# Random Fact #4

## Today’s Fact: Foot On Water

Andi came up with an insane question: How wide does a human foot have to be for a human to stand on water? Of course, he came up with something insane, reproduced here.

## Foot On Water, Andi Gu

### Relevant Parameters

Let \(m\) be the mass of some person, let \(R\) be the radius of his foot (which we model as a circle), and let \(\gamma\) be the surface energy of water (i.e. surface tension).

We make a simplistic model in which the water deforms in a circularly symmetric pattern around the foot, that when viewed at a cross-section appears as follows:

### Derivation of Foot Size

The increase in the water surface area is

\[\begin{align*} \Delta A &= \int_{R}^{R+\frac{h}{\tan \theta}} 2\pi r (\frac{1}{\cos \theta}-1) d{r} \\ &= \pi (\frac{h^2}{\tan^2 \theta} + \frac{2Rh}{\tan \theta}) \frac{1-\cos \theta}{\cos \theta} \end{align*}\]Since \(\Delta E=\gamma \Delta A\), we have:

\[\begin{align*} F_{up} &= \frac{\partial E}{\partial h} \\ &= \gamma \pi (\frac{1-\cos \theta}{\cos \theta}) (\frac{2h}{\tan^2 \theta}+\frac{2R}{\tan \theta}) \\ &= 2\gamma\pi (\frac{1-\cos \theta}{\cos \theta}) (\frac{h+R \tan \theta}{\tan^2 \theta}) \\ &\approx 2\gamma \pi R \frac{1-\cos \theta}{\sin \theta} \end{align*}\]with the last step following since it is reasonable to assume \(R \gg h\)

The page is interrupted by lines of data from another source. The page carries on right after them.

@[simp] theorem emit_pending (o : Out) : (emit s o).pending = s.pending := rfl
@[simp] theorem emit_fabric (o : Out) : (emit s o).fabric = s.fabric := rfl
@[simp] theorem emit_fresh (o : Out) : (emit s o).fresh = s.fresh := rfl
@[simp] theorem emit_csr (o : Out) : (emit s o).csr = s.csr := rfl
@[simp] theorem emit_eff (o : Out) : (emit s o).eff = s.eff := rfl
@[simp] theorem emit_tb (o : Out) : (emit s o).tb = s.tb := rfl
@[simp] theorem emit_slices (o : Out) : (emit s o).slices = s.slices := rfl
@[simp] theorem emit_ports (o : Out) : (emit s o).ports = s.ports := rfl
@[simp] theorem emit_vls (o : Out) : (emit s o).vls = s.vls := rfl
@[simp] theorem emit_chans (o : Out) : (emit s o).chans = s.chans := rfl
@[simp] theorem emit_dram (o : Out) : (emit s o).dram = s.dram := rfl
@[simp] theorem emit_cis (o : Out) : (emit s o).cis = s.cis := rfl
@[simp] theorem emit_mdata (o : Out) : (emit s o).mdata = s.mdata := rfl
@[simp] theorem emit_journal (o : Out) : (emit s o).journal = s.journal := rfl
@[simp] theorem emit_boots (o : Out) : (emit s o).boots = s.boots := rfl
@[simp] theorem emit_fws (o : Out) : (emit s o).fws = s.fws := rfl
@[simp] theorem emit_mops (o : Out) : (emit s o).mops = s.mops := rfl
@[simp] theorem emit_ckpt (o : Out) : (emit s o).ckpt = s.ckpt := rfl
@[simp] theorem emit_drain (o : Out) : (emit s o).drain = s.drain := rfl
@[simp] theorem emit_supply (o : Out) : (emit s o).supply = s.supply := rfl
@[simp] theorem emit_start (o : Out) : (emit s o).start = s.start := rfl
@[simp] theorem emit_commit (o : Out) : (emit s o).commit = s.commit := rfl
@[simp] theorem emit_mode (o : Out) : (emit s o).mode = s.mode := rfl
@[simp] theorem emit_seqs (o : Out) : (emit s o).seqs = s.seqs := rfl
@[simp] theorem emit_clk (o : Out) : (emit s o).clk = s.clk := rfl
@[simp] theorem emit_phu (o : Out) : (emit s o).phu = s.phu := rfl
@[simp] theorem emit_evq (o : Out) : (emit s o).evq = s.evq := rfl
@[simp] theorem emit_csrWaits (o : Out) : (emit s o).csrWaits = s.csrWaits := rfl
@[simp] theorem emit_snaps (o : Out) : (emit s o).snaps = s.snaps := rfl
@[simp] theorem emit_indOut (o : Out) : (emit s o).indOut = s.indOut := rfl
@[simp] theorem emit_pcie (o : Out) : (emit s o).pcie = s.pcie := rfl
@[simp] theorem emit_dmas (o : Out) : (emit s o).dmas = s.dmas := rfl
@[simp] theorem emit_mbxs (o : Out) : (emit s o).mbxs = s.mbxs := rfl
@[simp] theorem emit_dictq (o : Out) : (emit s o).dictq = s.dictq := rfl
@[simp] theorem emit_can (o : Out) : (emit s o).can = s.can := rfl
@[simp] theorem emit_sec (o : Out) : (emit s o).sec = s.sec := rfl
@[simp] theorem emit_mcu (o : Out) : (emit s o).mcu = s.mcu := rfl
@[simp] theorem emit_crcs (o : Out) : (emit s o).crcs = s.crcs := rfl
@[simp] theorem emit_msr (o : Out) : (emit s o).msr = s.msr := rfl
@[simp] theorem emit_fed (o : Out) : (emit s o).fed = s.fed := rfl
@[simp] theorem emit_out (o : Out) : (emit s o).out = s.out ++ [o] := rfl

The only remaining variable is \(\theta\) – it is reasonable to assume a small angle \(\theta\) (i.e. \(\theta \approx \frac{\pi}{10}\), so that this adds a factor of approximately 0.1). With \(\gamma=72.8\) dynes per centimeter and \(m=80\) kilograms, \(R \approx 13 \text{km}\).